Data in this exercise below:

-- ==== Sys2Proof/Machine/Basic.lean ====
section
/-! DEFINITION. HLT, LDI and PRN (spec/41_hlt_ldi_prn.md R90 to R92). -/

namespace Sys2Proof.Machine

/-- HLT: `RS <- HALTED`; the PC keeps the address of the HLT byte (R90). The engine stops here without a handler result
(R73, R79). -/
def execHlt (s : State) : Host.Outcome State Fault Refusal :=
  .next (s.setRs .halted)

/-- LDI reg, imm: `x[ra] <- imm` (R91). -/
def execLdi (ra imm : Byte) (s : State) : Host.Outcome State Fault Refusal :=
  finish (.ldi ra imm) (withRegImm ra imm fun a v s => .ok (s.setReg a v, .advance)) s

/-- PRN reg: `Out(x[ra])` (R92). -/
def execPrn (ra : Byte) (s : State) : Host.Outcome State Fault Refusal :=
  finish (.prn ra) (withReg ra fun a s => .ok (s.emit (s.reg a), .advance)) s

end Sys2Proof.Machine
end

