-- ==== Sys2Proof/Machine/Jump.lean ====
section
/-! DEFINITION. The jumps JMP, JEQ and JNE (spec/44_jumps.md R140 to R143). -/

namespace Sys2Proof.Machine

/-- A jump under a condition: taken, the PC is `x[ra]` and declared set, even when that is the jump's own address;
not taken, the default advance (R77, R79, R140 to R142). -/
def jumpIf (taken : Bool) (a : RegIdx) : Handler := fun s =>
  .ok (if taken then (s.jumpTo (s.reg a), .pcSet) else (s, .advance))

/-- JMP reg: always taken (R140). -/
def execJmp (ra : Byte) (s : State) : Host.Outcome State Fault Refusal :=
  finish (.jmp ra) (withReg ra (jumpIf true)) s

/-- JEQ reg: taken when `FL[0] = 1` (R141). -/
def execJeq (ra : Byte) (s : State) : Host.Outcome State Fault Refusal :=
  finish (.jeq ra) (withReg ra (jumpIf s.flagE)) s

/-- JNE reg: taken when `FL[0] = 0` (R142). -/
def execJne (ra : Byte) (s : State) : Host.Outcome State Fault Refusal :=
  finish (.jne ra) (withReg ra (jumpIf (!s.flagE))) s

end Sys2Proof.Machine
end

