-- ==== Sys2Proof/Safety.lean ====
section
/-! DEFINITION. The terms claims use: what a good end is, the invariant of the machine, and tables of the spec written out
directly from its text, beside the machine and not through it, so that a claim compares the two. -/

namespace Sys2Proof.Machine

/-- A run's good end: HALTED. FAULTED is the bad end (R9). -/
def State.EndedWell (s : State) : Prop := s.rs = .halted

/-- The byte `k` places after the one at PC: 0 is the opcode byte, 1 and 2 the operand bytes (R50). -/
def State.codeByte (s : State) (k : Nat) : Byte := s.mem.read (s.pc.toNat + k)

/-- The bytes at PC, PC+1 and PC+2, as many of them as lie in 0..255 (R15: addresses do not wrap). -/
def State.codeBytes (s : State) : List Byte :=
  ((List.range 3).filter fun k => decide (s.pc.toNat + k ≤ 255)).map s.codeByte

/-- The register an operand byte names, 0 for a byte above 7 (which names none). -/
def State.regNamed (s : State) (b : Byte) : Byte := s.regs.toList.getD b.toNat 0

/-- The 19 opcode bytes in the order of R56. -/
def opcodeBytes : List Byte :=
  [0x01, 0x82, 0x47, 0xA0, 0xA2, 0xA4, 0xAA, 0xAB, 0x69, 0xAC, 0xAD, 0x45, 0x46, 0x50, 0x11, 0xA7, 0x54, 0x55, 0x56]

/-- The fault conditions of one step with the record each reports, in the order they are tested (R156; values R153).
The byte whose increment is SP's new value is `x[7]`, for POP R7 the popped byte (R123). -/
def faultTests (s : State) : List (Bool × FaultRecord) :=
  let pc := s.pc.toNat
  let op := s.codeByte 0
  let n := op.toNat / 64
  let b1 := s.codeByte 1
  let b2 := s.codeByte 2
  let bumped := if op = 0x46 ∧ b1 = 7 then s.mem.read (s.regNamed 7).toNat else s.regNamed 7
  [(decide (pc > 255), .addressOutOfRange pc s.pc .opcodeFetch),
   (decide (op ∉ opcodeBytes), .unrecognizedOpcode op s.pc),
   (decide (n ≥ 1 ∧ pc + 1 > 255), .addressOutOfRange 256 s.pc .operand1Fetch),
   (decide (n = 2 ∧ pc + 2 > 255), .addressOutOfRange 256 s.pc .operand2Fetch),
   (decide (n ≥ 1 ∧ b1.toNat > 7), .addressOutOfRange b1.toNat s.pc .regIndexA),
   (decide (n = 2 ∧ op ≠ 0x82 ∧ b2.toNat > 7), .addressOutOfRange b2.toNat s.pc .regIndexB),
   (decide (op = 0xA4 ∧ s.regNamed b2 = 0), .divisionByZero s.pc),
   (decide ((op = 0x45 ∨ op = 0x50) ∧ s.regNamed 7 = 0), .addressOutOfRange (-1) s.pc .spBelowZero),
   (decide (op = 0x50 ∧ pc = 254), .addressOutOfRange 256 s.pc .returnAddress),
   (decide ((op = 0x46 ∨ op = 0x11) ∧ bumped = 255), .addressOutOfRange 256 s.pc .spAbove255)]

/-- The fault a step from here reports, if any: the first condition that holds (R82, R156). -/
def firstFault (s : State) : Option FaultRecord :=
  ((faultTests s).find? fun test => test.1).map fun test => test.2

/-- The PC after an instruction that raises no fault, by the table of R16. -/
def pcAfter (i : Instr) (s : State) : PcWord :=
  match i with
  | .hlt => s.pc
  | .ldi _ _ | .add _ _ | .mul _ _ | .mod _ _ | .or _ _ | .xor _ _ | .shl _ _ | .shr _ _ | .cmp _ _ => s.pc + 3
  | .prn _ | .not _ | .push _ | .pop _ => s.pc + 2
  | .jmp ra => (s.regNamed ra).setWidth 9
  | .jeq ra => if s.fl.getLsbD 0 then (s.regNamed ra).setWidth 9 else s.pc + 2
  | .jne ra => if s.fl.getLsbD 0 then s.pc + 2 else (s.regNamed ra).setWidth 9
  | .call ra => (if ra = 7 then s.regNamed 7 - 1 else s.regNamed ra).setWidth 9
  | .ret => (s.mem.read (s.regNamed 7).toNat).setWidth 9

/-- The instructions that defer to the default advance, by the table of R79: JEQ and JNE when they do not jump. -/
def takesDefaultAdvance (i : Instr) (s : State) : Bool :=
  match i with
  | .hlt | .jmp _ | .call _ | .ret => false
  | .jeq _ => !s.fl.getLsbD 0
  | .jne _ => s.fl.getLsbD 0
  | .ldi _ _ | .prn _ | .add _ _ | .mul _ _ | .mod _ _ | .or _ _ | .xor _ _ | .not _ | .shl _ _ | .shr _ _
  | .cmp _ _ | .push _ | .pop _ => true

/-- The instruction at PC names register `r`: its first operand byte, or its second where the format declares that one a
register index (R53; LDI's second byte is an immediate). -/
def State.namesReg (s : State) (r : RegIdx) : Prop :=
  ((s.codeByte 0).toNat / 64 ≥ 1 ∧ s.codeByte 1 = regByte r) ∨
  ((s.codeByte 0).toNat / 64 = 2 ∧ s.codeByte 0 ≠ 0x82 ∧ s.codeByte 2 = regByte r)

/-- The instruction at PC is one of PUSH, POP, CALL, RET, which use R7 whatever their operand (R12). -/
def State.atStackInstr (s : State) : Prop :=
  s.codeByte 0 = 0x45 ∨ s.codeByte 0 = 0x46 ∨ s.codeByte 0 = 0x50 ∨ s.codeByte 0 = 0x11

/-- The addresses a step from here may read, by the table of R34: the opcode fetch, the operand fetches that a recognized
opcode byte's count gives (an unrecognized one reads no operand byte, R57), and the load of POP and RET. -/
def readAddresses (s : State) : List Nat :=
  let n := if s.codeByte 0 ∈ opcodeBytes then (s.codeByte 0).toNat / 64 else 0
  [s.pc.toNat] ++ (if n ≥ 1 then [s.pc.toNat + 1] else []) ++ (if n = 2 then [s.pc.toNat + 2] else []) ++
    (if s.codeByte 0 = 0x46 ∨ s.codeByte 0 = 0x11 then [(s.regNamed 7).toNat] else [])

/-- The step that took `s` to `t` stored a byte at `a`: it was a PUSH or CALL that raised no fault, and `a` is the
decremented SP (R34). -/
def storesAt (s t : State) (a : Nat) : Prop :=
  (s.codeByte 0 = 0x45 ∨ s.codeByte 0 = 0x50) ∧ t.rs ≠ .faulted ∧ a + 1 = s.sp.toNat

/-- The step from `t` takes `op` as its opcode byte, followed by the bytes that memory holds after PC: it runs what they
decode to, or raises the fault of what they do not (R71 to R75). -/
structure StepFetches (t : State) (op : Byte) : Prop where
  runs : ∀ i rest, decode (op :: t.codeBytes.tail) = .ok (i, rest) → i.opcodeByte = op ∧ step t = exec i t
  unrecognized : ∀ b, decode (op :: t.codeBytes.tail) = .error (.unrecognizedOpcode b) →
    step t = .next (raise (.unrecognizedOpcode op t.pc) t)
  noOperand1 : decode (op :: t.codeBytes.tail) = .error .noOperand1 →
    step t = .next (raise (.addressOutOfRange 256 t.pc .operand1Fetch) t)
  noOperand2 : decode (op :: t.codeBytes.tail) = .error .noOperand2 →
    step t = .next (raise (.addressOutOfRange 256 t.pc .operand2Fetch) t)

/-- The invariant of the machine: memory is in canonical form (R30), the PC is at most 256 (R15), there is a fault record
only in a FAULTED state (R22), and a FAULTED state still shows why it faulted: its record is the one the first
failing test of the faulting step reports (R155, R156). -/
structure State.Inv (s : State) : Prop where
  memCanonical : s.mem.wf = true
  pcInRange : s.pc.toNat ≤ 256
  noRecordUnlessFaulted : s.rs ≠ .faulted → s.fault = none
  recordExplained : s.rs = .faulted → s.fault ≠ none ∧ s.fault = firstFault s

/-- A frame's last clause: run state and fault record are as before, or the step raised a fault, and then nothing else
changed (R81, R155). -/
def SameRunOrRaised (s t : State) : Prop :=
  (t.rs = s.rs ∧ t.fault = s.fault) ∨ ∃ f, t = raise f s

/-- Every address reads as before. -/
def SameMemory (s t : State) : Prop := ∀ a, t.mem.read a = s.mem.read a

end Sys2Proof.Machine
end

End of Data in this exercise.

Work item: Extract from the records above the lines from the one containing "let op := s.codeByte 0" to the one containing "(decide (n ≥ 1 ∧ pc", both lines included, exactly as they appear and with nothing else.

Output:
  let op := s.codeByte 0
  let n := op.toNat / 64
  let b1 := s.codeByte 1
  let b2 := s.codeByte 2
  let bumped := if op = 0x46 ∧ b1 = 7 then s.mem.read (s.regNamed 7).toNat else s.regNamed 7
  [(decide (pc > 255), .addressOutOfRange pc s.pc .opcodeFetch),
   (decide (op ∉ opcodeBytes), .unrecognizedOpcode op s.pc),
   (decide (n ≥ 1 ∧ pc + 1 > 255), .addressOutOfRange 256 s.pc .operand1Fetch),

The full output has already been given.